The reality of the facts is that any type of measuring instrument (especially the more complex ones) carries with it a margin of error which, in the case of guns for measuring the temperature, may also depend on external factors. The first and most important mistake that could happen in the remote measurement of the temperature of a body, is that concerning the emissivity of the object: if not set correctly, this value can lead to rather important reading errors, but it is a factor that in guns to measure the temperature could be considered not influential, precisely because these particular laser thermometers are produced and calibrated to measure the temperature of the human body.
But think of the dust, dirt or other electromagnetic radiation commonly present everywhere.
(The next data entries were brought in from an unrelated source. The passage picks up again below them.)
-- ==== Sys2Proof/Machine/Journal.lean ====
section
/-!
DEFINITION. The journal's flash: its layout (R559, R560), the bytes of records and snapshots (R563, R568), pages, erases, compactions, snapshots (R565–R569), the stop of PFAIL_N (R570), the actions
of JNL_CTRL (R574).
-/

namespace Sys2Proof.Machine

/-! ### The layout of the flash (R559, R560) -/

/-- A part of the flash. -/
inductive FlashPart where
  | layout (b : Bool)
  | firmware (slot : Bool)
  | image (slot : Bool)
  | snapshot (b : Bool)
  | ring (seg : Nat)
  deriving DecidableEq, Repr
/-- The part that holds a flash offset, with the offset in the part (R559). -/
def flashAt (mib o : Nat) : Option (FlashPart × Nat) :=
  let sz := jnlS mib
  let ring := 0x2800000 + 2 * sz
  if o < 0x100000 then some (.layout (decide (0x80000 ≤ o)), o % 0x80000)
  else if o < 0x800000 then some (.firmware (decide (0x480000 ≤ o)), (o - 0x100000) % 0x380000)
  else if o < 0x2800000 then some (.image (decide (0x1800000 ≤ o)), (o - 0x800000) % 0x1000000)
  else if o < ring then some (.snapshot (decide (0x2800000 + sz ≤ o)), (o - 0x2800000) % sz)
  else if o < ring + jnlJ mib then some (.ring ((o - ring) / 65536), (o - ring) % 65536)
  else none
/-- Bytes with their CRC-32C after them. -/
def withCrc (l : List Byte) : List Byte := l ++ leBytes 4 (crc32c l).toNat
/-- The page of the layout table in use (R560). -/
def State.layoutPage (s : State) : List Byte :=
  let j := s.jnl
  let bad := (j.bad.take 64).flatMap (leBytes 2)
  withCrc (leBytes 4 0x4C464853 ++ leBytes 4 j.layGen.toNat ++ leBytes 2 (s.obn oidJnlFlashMib) ++
    leBytes 1 ((if s.pwr.bootFw then 1 else 0) + (if s.img.bootSlot then 2 else 0)) ++ leBytes 1 (min 64 j.bad.length) ++
    bad ++ List.replicate (240 - bad.length) 0)
/-- The 32 bytes of a record (R563, R564). -/
def JRec.bytes (r : JRec) : List Byte :=
  let body := if r.kind = 4 then r.data.flatMap (fun w => leBytes 4 w.toNat) ++ List.replicate (20 - 4 * r.data.length) 0
    else leBytes 4 r.value.toNat ++ leBytes 4 r.instar.toNat ++ leBytes 1 r.session ++ leBytes 3 0 ++ leBytes 4 r.count.toNat ++ leBytes 4 0
  withCrc (leBytes 4 r.seq.toNat ++ leBytes 4 (r.oid + 2 ^ 24 * r.kind) ++ body)
/-- The body of a snapshot: the scalar entries and the set blocks (R568). -/
def Snap.body (x : Snap) : List Byte :=
  x.scalars.flatMap (fun e => leBytes 4 e.1 ++ leBytes 4 e.2.toNat) ++
  x.sets.flatMap (fun e => leBytes 4 ((setRange e.1).1 + 2 ^ 31) ++ leBytes 4 e.2.1 ++ e.2.2.flatMap (fun w => leBytes 4 w.toNat))
/-- The header of a snapshot, with the region's erase count (R568). The order of its items is DEDUCED (log 40). -/
def Snap.header (x : Snap) (erases : Nat) : List Byte :=
  withCrc (leBytes 4 0x50414E53 ++ leBytes 4 x.gen.toNat ++ leBytes 4 x.cut.toNat ++ leBytes 4 x.instar.toNat ++
    leBytes 4 x.bytes ++ leBytes 4 erases)
/-- The seal of a snapshot (R568). -/
def Snap.seal (x : Snap) : List Byte :=
  withCrc (leBytes 4 0x4C414553 ++ leBytes 4 x.gen.toNat ++ leBytes 4 x.close.toNat ++ leBytes 4 (crc32c x.body).toNat)

/-! ### Pages and erases (R565–R569) -/

/-- The key of a snapshot region among what is erased (false A). -/
def regionKey (b : Bool) : Nat := 2 ^ 20 + (if b then 1 else 0)
/-- The snapshot of a region. -/
def JnlSt.snap (j : JnlSt) (b : Bool) : Option Snap := if b then j.snapB else j.snapA
/-- The engine's next action: it may program and erase in RUN and FULL (R570). -/
def State.jnlLive (s : State) : Bool := decide (s.jst = jsRun ∨ s.jst = jsFull)
/-- A program or erase has failed (R569). -/
def State.flashError (s : State) (seg : Nat) : State := (s.jnlFlag 6).raise 15 4 [(2, seg)]
/-- A segment index enters BAD_MAP (R560, R569). -/
def JnlSt.badSeg (j : JnlSt) (i : Nat) : JnlSt := if j.bad.contains i then j else ({ j with bad := j.bad ++ [i] }).relayout

/-- The page in flight is programmed: its records are durable (R565, R566). -/
def State.pageDone (s : State) : State :=
  let j := s.jnl
  let live := match j.live.getLast? with
    | some g => if g.idx = j.pageSeg then j.live.dropLast ++ [{ g with recs := g.recs ++ j.page }]
        else j.live ++ [{ idx := j.pageSeg, recs := j.page }]
    | none => [{ idx := j.pageSeg, recs := j.page }]
  let sq := match j.page.getLast? with | some r => r.seq | none => s.ob oidJnlSeq
  (s.setJnl { j with live := live, shut := false, page := [], wr := j.wr + 256, wrCut := j.wrCut + 256 }).put oidJnlSeq sq
/-- The page in flight fails: its segment is never used again, its records wait for the next one (R569). -/
def State.pageFailed (s : State) : State :=
  let j := s.jnl
  let back := j.page.filter (fun r => r.kind ≠ 1 && r.kind ≠ 15)
  (s.setJnl ({ j with page := [], queue := back ++ j.queue }.badSeg j.pageSeg)).flashError j.pageSeg
/-- JNL_PAGE_PROGRAM_DONE (R565, R566, R569). -/
def execJnlPageProgramDone (ok : Bool) (s : State) : Out :=
  .next (if s.jnl.page = [] then s else (if ok then s.pageDone else s.pageFailed).jnlPump false)
/-- JNL_PAGE_FILL_TIMEOUT: records have waited 2 ms (R565). -/
def execJnlPageFillTimeout (s : State) : Out := .next (s.jnlPump true)

/-- JNL_ERASE_DONE: the erase at the head of those that wait ends. A segment whose erase fails is never used again; a region's
is begun again (R567, R569). No erase ends while the engine is stopped (R570). -/
def execJnlEraseDone (ok : Bool) (s : State) : Out :=
  let j := s.jnl
  .next (
    if s.jst = jsOff ∨ s.jst = jsStopped then s
    else match j.dirty with
      | [] => s
      | k :: r =>
        if ok then
          let j := { j with
            dirty := r, erases := mapMod (fun _ => 0) j.erases k (· + 1)
            snapA := if k = regionKey false then none else j.snapA, snapB := if k = regionKey true then none else j.snapB }
          (s.setJnl j).jnlPump false
        else if k < 2 ^ 20 then ((s.setJnl ({ j with dirty := r }.badSeg k)).flashError k).jnlPump false
        else (s.setJnl { j with dirty := r ++ [k] }).flashError 0xFFFF)

/-! ### JNL_CTRL (R574) -/

/-- CLEAR_STATE: the snapshots and the ring are erased, and journalling stops until the next Eclosion (R574). -/
def State.clearState (s : State) : State :=
  let j := s.jnl
  let segs := (List.range s.segCount).filter (fun i => !j.bad.contains i)
  let s := s.setJnl { erases := j.erases, bad := j.bad, layGen := j.layGen, layB := j.layB, next := j.next, dirty := [regionKey false, regionKey true] ++ segs }
  let s := (s.putn oidJnlState jsCleared).put oidJnlCompacting 0
  (s.put oidJnlSnapGen 0).put oidJnlSnapBytes 0
/-- A write of JNL_CTRL (R574). -/
def wrJnlCtrl (v : Word) (s : State) : Wr :=
  match fld v 1 0 with
  | 0 => .ok s
  | 1 => if s.jnl.comp.isSome then .error stBusy else .ok (s.setJnl { s.jnl with want := true })
  | 2 => if s.jnlLive then .ok s.clearState else .error stNotReady
  | _ => .error stRange
/-- COMPACT (R567, R574). -/
def execCompact (acc : Access) (s : State) : Out := .next (s.writeCmd acc oidJnlCtrl 1 (fun _ u => wrJnlCtrl 1 u))
/-- CLEAR_STATE (R574). -/
def execClearState (acc : Access) (s : State) : Out := .next (s.writeCmd acc oidJnlCtrl 2 (fun _ u => wrJnlCtrl 2 u))

/-! ### Compaction (R567, R568) -/

/-- The bytes of journal that bring about a compaction: 75 % of J or 48 MiB (R567). -/
def State.jnlTrigger (s : State) : Nat := min (jnlJ (s.obn oidJnlFlashMib) * 3 / 4) (48 * 2 ^ 20)
/-- COMPACTION_BEGIN: the grain boundary of the cut (R566, R567). The region that is not the base must have been erased. -/
def execCompactionBegin (s : State) : Out :=
  let j := s.jnl
  let region := match j.base with | none => false | some b => !b
  .next (
    if s.jnlLive && j.comp.isNone && (j.want || decide (j.wr ≥ s.jnlTrigger)) && !j.dirty.contains (regionKey region) then
      (s.setJnl { j with comp := some { region := region, cut := j.next, instar := s.ob oidInstar }, want := false, wrCut := 0 }).put oidJnlCompacting 1
    else s)

/-- The persistent scalars that differ from their defaults, in the order of their OIDs: TARGET of staged objects, the value of
the others (R567, R568). -/
def State.snapScalars (s : State) : SMap Word :=
  let m := s.obj.foldl (fun (m : SMap Word) e => if journalled e.1 then mapPut e.1 e.2 m else m) []
  s.ps.foldl (fun (m : SMap Word) e => if s.target e.1 ≠ (psDflt e.1).target then mapPut e.1 (s.target e.1) m else m) m
/-- The sets whose CURRENT words, or whose FIR_SET_LEN, differ from their defaults, with their lengths and words (R568). -/
def State.snapSets (s : State) : List (Nat × Nat × List Word) :=
  let keys := s.dmem.cur.foldl (fun (m : SMap Bool) e =>
    match setOf e.1 with | some k => mapPut k true m | none => m) []
  let keys := s.dmem.sets.foldl (fun (m : SMap Bool) e => if e.2.lenCur ≠ 0 then mapPut e.1 true m else m) keys
  keys.map (fun e =>
    let (lo, n) := setRange e.1
    let len := if (setKind e.1).1 = 1 then (s.bset e.1).lenCur else n
    (e.1, len, mapRead (fun _ => 0) s.dmem.cur lo len))
/-- The bytes of a body (R568). -/
def bodyBytes (scalars : SMap Word) (sets : List (Nat × Nat × List Word)) : Nat :=
  8 * scalars.length + (sets.map (fun e => 8 + 4 * e.2.1)).foldl (· + ·) 0

/-- A compaction ends without a new base: its region is erased again. -/
def State.compDropped (s : State) (region : Bool) : State :=
  (s.setJnl { s.jnl with comp := none, draft := none, dirty := s.jnl.dirty ++ [regionKey region] }).put oidJnlCompacting 0

/-- SNAPSHOT_BODY_DONE: the body is written, and CLOSE is the last SEQ queued; a body that exceeds JNL_SNAP_CAP is abandoned
(R567, R568). -/
def execSnapshotBodyDone (s : State) : Out :=
  let j := s.jnl
  .next (
    match j.comp with
    | none => s
    | some c =>
      if !s.jnlLive || c.body || j.dirty.contains (regionKey c.region) then s
      else
        let scalars := s.snapScalars
        let sets := s.snapSets
        let n := bodyBytes scalars sets
        if n > jnlS (s.obn oidJnlFlashMib) - 512 then s.compDropped c.region
        else s.setJnl { j with
          comp := some { c with body := true }
          draft := some { gen := j.gen + 1, cut := c.cut, instar := c.instar, close := j.next - 1, scalars := scalars, sets := sets, bytes := n } })

/-- A segment lies wholly before a cut. -/
def JSeg.before (g : JSeg) (cut : Word) : Bool := g.recs.all (fun r => decide ((r.seq - cut).toInt < 0))

/-- The new snapshot is the base: segments before its CUT and the old region are erased (R567, R569). -/
def State.sealed (s : State) (c : Comp) (d : Snap) : State :=
  let j := s.jnl
  let done := (j.live.dropLast).filter (fun g => g.before c.cut)
  let live := j.live.filter (fun g => !done.contains g)
  let old := match j.base with | some b => [regionKey b] | none => []
  let j := { j with
    snapA := if c.region then j.snapA else some d
    snapB := if c.region then some d else j.snapB
    base := some c.region, live := live, dirty := j.dirty ++ done.map (·.idx) ++ old
    wr := j.wrCut, wrCut := 0, comp := none, draft := none }
  let s := (((s.setJnl j).put oidJnlCompacting 0).put oidJnlSnapGen d.gen).putn oidJnlSnapBytes d.bytes
  let s := s.raise 15 1 [(4, d.gen.toNat), (4, d.bytes)]
  let s := if s.jst = jsFull ∧ done ≠ [] then s.putn oidJnlState jsRun else s
  s.jnlPump false

/-- SNAPSHOT_SEAL: CLOSE is durable and the seal is programmed. A snapshot that fails is begun again once (R567–R569). -/
def execSnapshotSeal (ok : Bool) (s : State) : Out :=
  let j := s.jnl
  .next (
    match j.comp, j.draft with
    | some c, some d =>
      if !s.jnlLive || decide ((s.ob oidJnlSeq - d.close).toInt < 0) then s
      else if ok then s.sealed c d
      else
        let s := s.flashError 0xFFFF
        if c.again then s.compDropped c.region
        else s.setJnl { s.jnl with comp := some { c with body := false, again := true }, draft := none, dirty := s.jnl.dirty ++ [regionKey c.region] }
    | _, _ => s)

/-! ### PFAIL_N (R570) -/

/-- PFAIL: the engine stops; the page in flight still completes (R471, R570). -/
def execPfail (bus : Option (Word × Bool)) (s : State) : Out :=
  .next (
    if s.jnlLive then (((s.putn oidJnlState jsStopped).jnlFlag 5).raise 15 3 []).masterAbort 7 bus
    else s)
/-- JNL_RESUME: PFAIL_N has stayed high for 100 ms with the rails in range (R570). -/
def execJnlResume (s : State) : Out :=
  .next (if s.jst = jsStopped then (s.putn oidJnlState jsRun).jnlPump false else s)

/-- The highest erase count held in a SEG record or a snapshot header (R573). -/
def State.readEraseMax (s : State) : Nat := (s.jnl.erases.map (·.2)).foldl max 0
/-- Per cent of J written since the base's CUT (R574). -/
def State.readJnlFill (s : State) : Nat :=
  let n := jnlJ (s.obn oidJnlFlashMib)
  min 255 (100 * s.jnl.wr / n)

end Sys2Proof.Machine
end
These are the factors that could make the remote reading of the temperature of the temperature less precise and reliable, disturbing variables that are positioned between the body to be analyzed and the thermometer. Furthermore, since the radiation is invisible to the human eye, it is possible that the body being measured is reflecting or transmitting radiation from external sources such as cooling systems, lights, or any other source that emits heat or cold.
All factors that have given way to a long and interesting debate about the real accuracy of guns for measuring temperature, defined as not necessarily accurate even by James Lawler, of the Global Center for Health Security of the University of Nebraska, who doubts the effectiveness in an interview with the New York Times: “Some of these temperature detectors are only for appearance,” said Dr. Lawler, arguing that these devices often tend to register temperatures lower than reality.